協同組合はもともと、産業革命(18世紀半ば~19世紀)のころ、ヨーロッパで誕生しました。日本でも同じころ、二宮尊徳が「報徳社」、大原幽学が「先祖株組合」という農民同士が助け合う組織をつくっています。現在、協同組合は、世界各国で活発に活動し、組合員数は全世界で約10億人に上ります。
日本では農業協同組合(JA)や漁業協同組合(JF)、生活協同組合(生協)、中小企業等協同組合(中小企協)など、第一次産業から第三次産業まで幅広く組織されています。そして、さまざまな事業や活動を通じて、組合員の仕事や生活を守り向上させ、地域社会の発展にも貢献しています。
株式会社との違い
協同組合と株式会社は多くの人から出資金を得ているという点では似ています。しかし、設立の基本的な考え方や運営については、大きく異なっています。
株式会社は、できるだけ多くの利潤を上げて株主に配当することを目的にしています。運営方法は、「1株1票制」と呼ばれ、多くの株式を持つ人が支配する構造です。
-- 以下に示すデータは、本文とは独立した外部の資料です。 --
/-- Address of a byte of the noise buffer, and of the noise table behind it (log entry 36). -/
def HeatSlot.noiseAddr (h : HeatSlot) (off : Nat) : Nat := spreadAddr h.noise off
def HeatSlot.tableAddr (h : HeatSlot) (m : Nat) : Nat := spreadAddr h.noise (h.v + 16 * m)

/-- The table as it stands in memory (R366). -/
def readTable (s : State) (h : HeatSlot) : List Nat :=
  (List.range (tailBound h.sigma + 1)).map (fun m => leNat (peek s (h.tableAddr m) 16))

/-- NOISE_DRAW_COMPLETE (R370, R371): every sample drawn into the noise buffer, in requests of 65,536 bytes; where instance 1 waits
for a seed the draw waits at its sample. -/
def noiseDraw (k : Nat) (s : State) : State :=
  let h := slotOf s k
  if !h.leads || !h.works || h.phase ≠ 7 || h.noiseDone || h.sigma = 0 then s
  else draw (16 * h.elements / 65536 + 2) s
where
  /-- Requests until every byte is drawn; `fuel` bounds them. -/
  draw : Nat → State → State
    | 0, s => s
    | fuel + 1, s =>
      let h := slotOf s k
      let left := 16 * h.elements - h.drawn.length
      if left = 0 then
        let bs := padTo h.v (noiseElements (readTable s h) (h.width / 8) h.elements h.drawn)
        pokeRegion h.noiseAddr (h.v / 64) 0 bs (setSlot k { h with noiseDone := true, noiseWaiting := false, drawn := [] } s)
      else
        match internalRequest 1 (min left 65536) s with
        | (some bs, s) => draw fuel (changeSlot k (fun h => { h with drawn := h.drawn ++ bs, noiseWaiting := false }) s)
        | (none, s) =>
          let s := if h.noiseWaiting then s else bump s .heatNoiseWaits
          changeSlot k (fun h => { h with noiseWaiting := true }) s

/-- The noise buffer, little-endian elements. -/
def noiseBuffer (s : State) (h : HeatSlot) : List Byte := (List.range (h.v / 64)).flatMap (fun i => peek s (h.noiseAddr (64 * i)) 64)

/-! ### The tally (06 R340; 09 R486-R489) -/

/-- The key-switch key object of a heat (09, Lattice tally mode): its address, K, DNUM, the roots, and the words of the key. -/
def keyObjectAddr (h : HeatSlot) : Nat := h.keyset + ceilDiv (8 + 8 * h.limbs + 16 * h.limbs * 2 ^ h.logN) 4096 * 4096
def specialCount (s : State) (h : HeatSlot) : Nat := leNat (peek s (keyObjectAddr h) 1)
def digitCount (s : State) (h : HeatSlot) : Nat := leNat (peek s (keyObjectAddr h + 1) 1)

/-- S_T of R486. -/
def tallyStore (h : HeatSlot) (k : Nat) : Nat := 8 * 2 ^ h.logN * (3 * h.limbs + 5 * h.outLimbs + 4 * k + 1) + 4096

/-- Signed samples as e of a block: coefficients without an element are 0 (06 R336, R370). -/
def blockNoise (h : HeatSlot) (noise : List Byte) (c : Nat) : List Int :=
  let w := h.width / 8
  (List.range (2 ^ h.logN)).map (fun j =>
    let i := c * 2 ^ h.logN + j
    if i < h.elements then toSigned h.width (leNat ((noise.drop (i * w)).take w)) else 0)

/-- One block through noise, modulus switch and key switch: the words of c0' and c1' (09 R488). -/
def tallyBlock (s : State) (h : HeatSlot) (noise : List Byte) (c : Nat) : List (List Nat) :=
  let n := 2 ^ h.logN
  let k := specialCount s h
  let base := keyObjectAddr h + 8
  let word := fun i => leNat (peek s (base + 8 * i) 8)
  let qs := h.moduli
  let ms := (List.range h.limbs).map (fun i => (qs.getD i 1, word i))
  let aux := (List.range k).map (fun i => (word (h.limbs + i), word (h.limbs + k + i)))
  let delta := product qs / 2 ^ h.width
  let e := if h.sigma = 0 then List.replicate n (0 : Int) else blockNoise h noise c
  let words := Table.getD h.tally c (List.replicate (2 * h.limbs * n) 0)
  let limb := fun (b i : Nat) => slice words ((b * h.limbs + i) * n) n
  let c0 := (List.range h.limbs).map (fun i =>
    List.zipWith (fun (x : Nat) (y : Int) => (((x : Int) + delta * y) % ((qs.getD i 1 : Nat) : Int)).toNat) (limb 0 i) e)
  let c1 := (List.range h.limbs).map (limb 1)
  let toNtt := fun (a : List (List Nat)) => (List.zip ms a).map (fun x => ntt x.1.1 x.1.2 h.logN x.2)
  let drop := h.limbs - h.outLimbs
  let r0 := rescale h.logN drop ms (toNtt c0)
  let r1 := rescale h.logN drop ms (toNtt c1)
  let low := ms.take h.outLimbs
  let keyBase := keyObjectAddr h + ceilDiv (8 + 8 * (h.limbs + 2 * k)) 4096 * 4096
  let key := fun (b t m : Nat) =>
    words64 n (peek s (keyBase + 8 * n * ((2 * t + b) * (h.outLimbs + k) + m)) (8 * n))
  let (o0, o1) := keyswitch h.logN h.outLimbs (digitCount s h) (low ++ aux) r0 r1 key
  let back := fun (a : List (List Nat)) => (List.zip low a).map (fun x => intt x.1.1 x.1.2 h.logN x.2)
  back o0 ++ back o1

/-- The engine that a tally's CLOSE uses, once it is free of parked contexts in the lowest S_T bytes (09 R488, R489). -/
def tallyEngine (s : State) (h : HeatSlot) : Option Nat :=
  match (List.range 8).find? (fun e => Table.find s.sct.engines e = some h.sector && engineAvail s e) with
  | none => none
  | some e =>
    if meetsParked e (latOf s e) [(storeBase e, tallyStore h (specialCount s h))] || (latOf s e).running.isSome
        || !gateOpen s 2 e then none
    else some e

/-- From the start of CLOSE the engine executes only the heat's operations (09 R489); the moduli go to entries 64 onward. -/
def takeEngine (e : Nat) (h : HeatSlot) (s : State) : State :=
  let base := keyObjectAddr h + 8
  let m := (List.range h.limbs).foldl (fun t i =>
    Table.put t (64 + i) ⟨h.moduli.getD i 0, leNat (peek s (base + 8 * i) 8), h.logN⟩) (latOf s e).moduli
  setLat e { latOf s e with heat := some h.id, moduli := m } s

/-- What the sequence leaves in the lowest S_T bytes of the store is not stated: free bytes (09 R488, R490). -/
def spoilStore (e n : Nat) (s : State) : State :=
  let (v, s) := drawFree s
  poke s (storeBase e) (leBytes n v)

/-! ### The sealed result (R396; 14 R742, R743) -/

/-- The plaintext: header, then the output elements or the ciphertexts, big-endian. -/
def resultPlain (h : HeatSlot) (body : List Byte) : List Byte :=
  h.idBytes ++ be4 h.total ++ be4 h.elements ++ beBytes 1 h.width ++ beBytes 3 0 ++ body

/-- Both signatures of the HeatSign key over bytes, from per-signature values (14 R742; 06 R298). -/
def heatSignatures (s : State) (msg draw : List Byte) : List Byte :=
  padTo 96 (Config.ecdsaSign s.sealing.heatEc msg (beNat (draw.take 48)))
    ++ padTo 3309 (Config.mldsaSign s.sealing.heatMl msg (beNat (draw.drop 48)))

/-- The container, from 160 bytes of instance 0x0005: ephemeral key, encapsulation randomness, signature values. -/
def sealedContainer (s : State) (h : HeatSlot) (plain draw : List Byte) : List Byte :=
  let key := Table.getD s.sealing.opkeys h.handle {}
  let eph := draw.take 48
  let (ct, ss) := Config.mlkemEncaps key.ek (sliceBytes draw 48 32)
  let head := be4 0x54475343 ++ beBytes 1 1 ++ beBytes 3 0 ++ h.idBytes ++ beBytes 8 h.handle ++ padTo 97 (Config.p384Public eph)
    ++ beBytes 7 0 ++ padTo 1088 ct ++ beBytes 8 plain.length
  let km := hkdf384 h.idBytes (Config.p384Ecdh eph key.point ++ ss) (ascii "TGSL seal" ++ Config.sha384 head) 44
  let body := head ++ padTo (plain.length + 16) (Config.gcmSeal (km.take 32) (km.drop 32) head plain)
  body ++ heatSignatures s body (draw.drop 80)

/-- The result sealed and DONE entered; without a seed for instance 0x0005 it waits. -/
def sealResult (k : Nat) (body : List Byte) (s : State) : State :=
  match internalBytes 5 160 s with
  | (none, s) => s
  | (some draw, s) =>
    let h := slotOf s k
    let s := setSlot k { h with result := sealedContainer s h (resultPlain h body) draw } s
    freeEngines h.id (heatPhase k 8 s)

/-- The root's last steps, as far as they can go now: subtraction, noise, sealing (R365, R370, R390; 06 R340). -/
def rootSteps (k : Nat) (s : State) : State :=
  let h := slotOf s k
  if !h.leads || h.phase ≠ 7 || !h.closing then s
  else if h.tallied then
    match tallyEngine s h with
    | none => s
    | some e =>
      let s := if (latOf s e).heat.isNone then takeEngine e h s else s
      if (latOf s e).heat ≠ some h.id || !h.reducing || !h.gathered 0 || !(h.noiseDone || h.sigma = 0) then s
      else
        let noise := noiseBuffer s h
        let body := (List.range h.pieces).flatMap (fun c => (tallyBlock s h noise c).flatMap (fun l => l.flatMap (beBytes 8)))
        sealResult k body (spoilStore e (tallyStore h (specialCount s h)) s)
  else if !h.reducing || !h.gathered 0 || !h.maskDone || !h.gathered 1 then s
  else
    let s := if h.subtracted then s else subtractMasks k s
    let h := slotOf s k
    if !h.subtracted || h.phase ≠ 7 then s
    else
      let s := if h.noiseAdded || !(h.noiseDone || h.sigma = 0) then s
        else if h.sigma = 0 then setSlot k { h with noiseAdded := true } s
        else
          match (List.range (h.v / 64)).map (fun i => h.noiseAddr (64 * i) / 64) |>.find? (s.mem.poison.contains ·) with
          | some l => taintSlot k l none s
          | none => combine k false (noiseBuffer s h) (setSlot k { h with noiseAdded := true } s)
      let h := slotOf s k
      if !h.noiseAdded || h.phase ≠ 7 then s
      else
        match badLine s h.acc (h.v / 64) with
        | some l => taintSlot k l none s
        | none =>
          let w := h.width / 8
          sealResult k (swapElements w h.elements (peekSpread s h.acc (h.v / 64) 0)) s

end Sys2Proof.Machine
end

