-- ==== Sys2Proof/Machine/Pair.lean ====
section
/-! DEFINITION. Pairs and trays: forming, heartbeats, fencing, takeover, handover, detaching (chapter 18 of spec/; 11 R598-R600; 19
R927). -/
namespace Sys2Proof.Machine

/-- The pair replaced. -/
def setPair (p : Pair) (s : State) : State := { s with pair := p }

/-- Code of a pair state. -/
def pairCode : PairState → Nat
  | .none => 0
  | .forming => 1
  | .formed => 2
  | .suspect => 3
  | .fencing => 4
  | .solo => 5
  | .selfFenced => 6
  | .detached => 7

/-- Wake queue of pair records. -/
def pairQueue (s : State) : Nat := rfield s .pairCfg 0 48 6

/-- A change of pair state with its log record (19 R927). -/
def enterPair (st : PairState) (s : State) : State :=
  if s.pair.state = st then s
  else
    logRecord (pairQueue s) 0x06
      (leBytes 1 (pairCode s.pair.state) ++ leBytes 1 (pairCode st) ++ leBytes 1 s.pair.twin ++ leBytes 5 0
        ++ leBytes 8 s.cad.stroke ++ leBytes 8 0) (setPair { s.pair with state := st } s)

/-- Whether heartbeats run. -/
def pairLive (s : State) : Bool := pairFormed s || s.pair.state = .solo

/-- C10 and C11 change mode, and chunks that they carried are sent again (11 R600). -/
def switchLinks (pair : Bool) (s : State) : State := resendOver (switchMode 11 pair (switchMode 10 pair s))

/-- PAIR_FENCE_REQ driven or not. -/
def driveFence (on : Bool) (s : State) : State := { s with pins := { s.pins with fenceReq := on } }

/-- Slots of this package for which it is stroke side. -/
def strokeSlots (s : State) : List Nat := (s.heat.slots.filter (fun e => e.2.role ≠ 2 && e.2.mirrored)).map Prod.fst

/-- Shadow slots of this package. -/
def shadowSlots (s : State) : List Nat := (s.heat.slots.filter (fun e => e.2.role = 2)).map Prod.fst

/-! ### Slots and their mirrors -/

/-- A slot goes on without a mirror (R887, R889, R899). -/
def unmirror (k : Nat) (s : State) : State :=
  resumeSlot k (changeSlot k (fun h => { h with mirrored := false, stopped := false, copying := false, moving := none, handed := false }) s)

/-- A HEAT_OPEN that waits for a shadow of a twin that is gone ends as one whose shadow cannot be opened (07 R376; log entry 80). -/
def dropOpening (s : State) : State :=
  (s.heat.slots.filter (fun e => e.2.opening.isSome)).foldl
    (fun s e => freeSlot e.1 (finish (e.2.opening.getD 0) stNoResource 0 0 s)) s

/-- Handovers and a detach in progress end: their commands complete with BAD_STATE, for the pair is not FORMED any more (R897,
R899). -/
def dropMoves (s : State) : State :=
  let s := finishAll (s.pair.moves.map Prod.fst ++ s.pair.serial.toList) stBadState 0 0 s
  setPair { s.pair with moves := [], asked := [], serial := none } s

/-- Own heats run unmirrored: the state SOLO. Slots stopped under R888 stay as they are. -/
def enterSolo (s : State) : State :=
  let s := dropMoves (dropOpening s)
  let s := ((strokeSlots s).filter (fun k => !(slotOf s k).stopped)).foldl (fun s k => unmirror k s) s
  enterPair .solo s

/-- A slot copied whole to the twin; until the twin acknowledges the copy nothing else counts as acknowledged (R880). -/
def copySlot (k : Nat) (s : State) : State :=
  let h := slotOf s k
  let s := setSlot k { h with mirrored := true, copying := true, msnAcked := 0 } s
  sysSend true s.pair.twin (.slotCopy h.whole (slotImage s h)) s

/-- RESYNC (R880): every slot that this package opened with a mirror and that works is copied. -/
def resync (s : State) : State :=
  (s.heat.slots.filter (fun e => e.2.mirror ≠ 0 && e.2.works && e.2.self = pkgNumber s && e.2.opening.isNone)).foldl
    (fun s e => copySlot e.1 s) s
それに対し、協同組合では、組合員が事業の利用者であり、同時に組合の運営者になっています。また、運営では、組合員全員が参加し、方針を決める「1人1票制」を採用しています。「組合員の、組合員による、組合員のための組織」なのです。
ユネスコの無形文化遺産に
国際連合教育科学文化機関(ユネスコ)は2016年11月30日、「協同組合の思想と実践」を無形文化遺産に登録しました。世界規模で貧富の格差は拡大の一途をたどり、各地で紛争が絶えません。そうした中で、相互扶助の精神のもと、事業や活動を展開する協同組合は、「さまざまな社会的な問題への創意工夫あふれる解決策を編み出している」と評価されたのです。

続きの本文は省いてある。